1. A method performed by an encoder operable to encode speech and apply a discontinuous transmission, DTX, scheme during speech inactivity, the DTX scheme comprising transmitting silence insertion descriptor, SID, frames, the method comprising:

-determining a number N of hangover frames, wherein the number N of hangover frames is variable;

-transmitting N hangover frames to a decoder;

-after a hangover period, transmitting a first SID frame to the decoder, wherein the first SID frame comprises information indicating the determined number N of hangover frames.

2. The method of claim 1, wherein the number N of hangover frames is dynamically variable based on properties of the input audio signal.

3. The method of claim 1 or 2, wherein the first SID frame further comprises SID parameters.

4. A method performed by a decoder operable to decode voice and apply a discontinuous transmission, DTX, scheme during voice inactivity, the DTX scheme comprising receiving silence insertion descriptor, SID, frames, the method comprising:

-receiving N hangover frames from an encoder;

-receiving a first SID frame after receiving the N hangover frames;

-determining the number N of hangover frames based on information in the received first SID frame.

5. The method of claim 4, wherein the number N of hangover frames is dynamically variable based on properties of the input audio signal.

6. The method of claim 4 or 5, wherein the received first SID frame further comprises SID parameters.

7. An encoder (900, 1000), the encoder (900, 1000) being operable to encode speech and apply a discontinuous transmission, DTX, scheme during speech inactivity, the DTX scheme comprising sending silence insertion descriptor, SID, frames, the encoder comprising processing means operable to:

-transmitting the N hangover frames to a decoder; and

8. The encoder of claim 7, wherein the processing means comprises a processor (903) and a memory (904), and the memory contains instructions (905) executable by the processor.

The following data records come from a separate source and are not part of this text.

/-- A session message after checks 6 and 7: the columns MOVING, CLOSED and LOST of Table 2-4, an operation under way (R59), or what the
message does in the other states. `soon` is a message that an operation does not hold; `closed` the CLOSED column. -/
def inState (c : Instr) (m : Sprue) (soon : Bool) (closed body : State → State) (s : State) : State :=
  match findSess s (msgHandle m) with
  | none => s
  | some x =>
    if x.state == .moving then hold c x.handle s
    else if x.state == .lost then answerMsg m .lost 0 0 s
    else if x.state == .closed then closed s
    else if x.op.isSome && !soon then hold c x.handle s
    else body s

/-- Revive (Table 2-3). -/
def revive (c : Instr) (h : Nat) (s : State) : State := startRevival h (hold c h s)

/-! ### Input (Tables 3-5, 3-7, R55, R132, R278 to R286) -/

/-- Whether `n` more positions pass the limit of R55. -/
def overLimit (x : Session) (n : Nat) : Bool := decide (maxPositions < x.p + queuedCount x.queue + n)

/-- Tokens that closing a session's input text state would queue (R280). -/
def closeCost (s : State) (x : Session) : Nat :=
  match sessTok s x with | none => 0 | some t => (closeText t (normData s) x.normForm x.strict x.text).toks.length

/-- A strict session's ill-formed message: INVALID_TEXT ends a request in progress and clears its call (R279). -/
def invalidText (m : Sprue) (off : Nat) (s : State) : State :=
  match findSess s (msgHandle m) with
  | none => s
  | some x =>
    if x.request.isSome then freeSpent x.handle (stopWaiting x.handle (endRequest false x.handle .invalidText (some (msgAsk m)) true off 0 s))
    else answerMsg m .invalidText off 0 s

/-- Data queued: the message is done, and the session's place and allowance follow (R61, R592). -/
def queued (m : Sprue) (s : State) : State := arm (msgHandle m) (stampQueue (msgHandle m) (carried m s))

/-- Text of an APPEND_TEXT queued (R277 to R286). -/
def queueText (m : Sprue) (bytes : List Byte) (s : State) : State :=
  match findSess s (msgHandle m) with
  | none => s
  | some x =>
    match sessTok s x with
    | none => carried m s
    | some t =>
      let r := takeText t (normData s) x.normForm x.strict bytes x.text
      match r.bad with
      | some off => invalidText m off (setSess { x with text := r.text } s)
      | none =>
        if overLimit x r.toks.length then refuse m 7 s
        else queued m (countFixes x.tenant r.fixes (setSess (pushText r.toks { x with text := r.text }) s))

/-- Token identifiers queued, the input text state closed first (R280). -/
def queueTokens (m : Sprue) (toks : List Nat) (s : State) : State :=
  match findSess s (msgHandle m) with
  | none => s
  | some x =>
    if overLimit x (closeCost s x + toks.length) then refuse m 7 s
    else queued m (onSess x.handle (pushText toks) (closeInput x.handle s))

/-- A frame queued with its data, which stay until they are encoded (R132, R135, R197). -/
def queueFrame (m : Sprue) (positions : Nat) (data : List Byte) (s : State) : State :=
  match findSess s (msgHandle m) with
  | none => s
  | some x =>
    if overLimit x (closeCost s x + positions) then refuse m 7 s
    else
      let allow := msgAt m 32 4
      let s1 := closeInput x.handle s
      let n := max s1.sched.orders ((x.frameData.map Prod.fst).foldl max 0) + 1
      let item := fun (y : Session) =>
        QItem.frame (msgAt m 28 4) (msgSeq m) positions (if allow = 0 then none else some allow) false n (insideRequest y)
      let s2 := onSess x.handle (fun y => { y with queue := y.queue ++ [item y], frameData := y.frameData ++ [(n, data)] }) s1
      queued m { s2 with sched := { s2.sched with orders := n } }

/-- Queued positions that a pour in flight takes as a session's chunk. -/
def chunkOf (s : State) (h : Nat) : Nat :=
  ((((unreleased s).map Pour.works).flatten.filter fun w => w.handle == h && !w.barged).map fun w => (w.chunk.map Chunk.len).getD 0).sum

/-- Result tokens queued ahead of any other input, behind the first `n` positions, which a pour in flight takes (R146, R147). -/
def pushBehind (n : Nat) (toks : List Nat) (x : Session) : Session :=
  if toks.isEmpty then x
  else { x with queue := (splitQueue n x.queue).1 ++ .text toks (insideRequest x) :: (splitQueue n x.queue).2 }

/-- Token identifiers put at the head of a session's queue. -/
def pushFront (toks : List Nat) (x : Session) : Session :=
  if toks.isEmpty then x else { x with queue := .text toks (insideRequest x) :: x.queue }

/-- A request's mould context at its resume state with an empty stack (R300). -/
def resumeMould (s : State) (r : Request) : Request :=
  match findKey Mould.number r.mould s.dev.moulds with
  | none => r
  | some md => { r with ctx := some { state := md.resume } }

/-- A tool result carried out: its tokens ahead of other input, the call cleared, the deadline running again (R139, R146, R300). -/
def toolResultNow (m : Sprue) (toks : List Nat) (s : State) : State :=
  let h := msgHandle m
  let s1 := onSess h (fun y =>
    let z := pushFront toks y
    let r := y.request.map fun r => if toks.isEmpty then resumeMould s { r with paused := false } else { r with paused := false }
    { z with call := none, toWait := false, request := r }) s
  stopWaiting h (queued m s1)

/-- The text of a tool result: the input text state closed before it and after it (R280). -/
def toolText (m : Sprue) (bytes : List Byte) (s : State) : State :=
  match findSess s (msgHandle m) with
  | none => s
  | some x =>
    match sessTok s x with
    | none => toolResultNow m [] s
    | some t =>
      let c := closeText t (normData s) x.normForm x.strict x.text
      let r := takeText t (normData s) x.normForm x.strict bytes c.text
      let e := closeText t (normData s) x.normForm x.strict r.text
      match r.bad with
      | some off => invalidText m off (onSess x.handle (fun y => { y with text := r.text }) (closeInput x.handle s))
      | none =>
        if overLimit x (c.toks.length + r.toks.length + e.toks.length) then refuse m 7 s
        else
          let s1 := countFixes x.tenant (r.fixes + e.fixes) (onSess x.handle (fun y => { y with text := e.text }) (closeInput x.handle s))
          let s2 := match e.bad with
            | none => s1
            | some off => emitOut false x { outcome := .invalidText, opcode := 0, length := x.p, d0 := off } s1
          toolResultNow m (r.toks ++ e.toks) s2

/-- Position P − 1 taken out of state, to be written again by the request's first pour (R85). -/
def takeBack (h : Nat) (s : State) : State :=
  match findSess s h with
  | none => s
  | some x =>
    match sessProg s x with
    | none => s
    | some p =>
      let b := snapBase x (x.p - 1)
      let tok := x.tokens.getD (x.p - 1) frameToken
      if x.w ≠ x.p ∨ x.queue.isEmpty = false ∨ x.p = 0 ∨ tok = frameToken ∨ (hasRecurrent p && framesIn x b (x.p - 1)) then s
      else
        let y := cutPages p (x.p - 1) x
        let bs := if hasRecurrent p then blocksAt p s.free (x.p - 1) x else x.blocks
        dropAnchors h (x.p - 1) (releasePages (some p) (x.pages.filter fun g => !y.pages.contains g)
          (setSess { y with w := x.p - 1, pendingTok := some tok, blocks := bs
                            snapshots := x.snapshots.filter fun n => decide (n.pos ≤ x.p - 1) } (drawFree s)))

/-- Whether a message names the outstanding host call, or its session is where the state machine decides (Table 3-2a, reason 3). -/
def callNamed (x : Session) (n : Nat) : Bool :=
  x.state == .moving || x.state == .closed || x.state == .lost || x.call == some (.host n)

end Sys2Proof.Machine
end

9. Encoder according to claim 7 or 8, wherein the number N of hangover frames is dynamically variable based on properties of the input audio signal.

10. A decoder (1100, 1200), the decoder (1100, 1200) being operable to decode speech and to apply a discontinuous transmission, DTX, scheme during speech inactivity, the DTX scheme comprising receiving silence insertion descriptor, SID, frames, the decoder comprising processing means operable to:

-receiving N hangover frames from an encoder;

-receiving a first SID frame after receiving the N hangover frames;

-determining the number N of hangover frames based on information in the received SID frames.

11. The decoder according to claim 10, wherein the processing means comprises a processor (1103) and a memory (1104), the memory containing instructions (1105) executable by the processor.

12. Decoder according to claim 10 or 11, wherein the number N of hangover frames is dynamically variable based on properties of the input audio signal.

13. A computer readable storage medium having stored thereon computer program code which, when run in an encoder, causes the encoder to perform the method according to any of claims 1 to 3.

14. A computer readable storage medium having stored thereon computer program code which, when run in a decoder, causes the decoder to perform the method according to any of claims 4 to 6.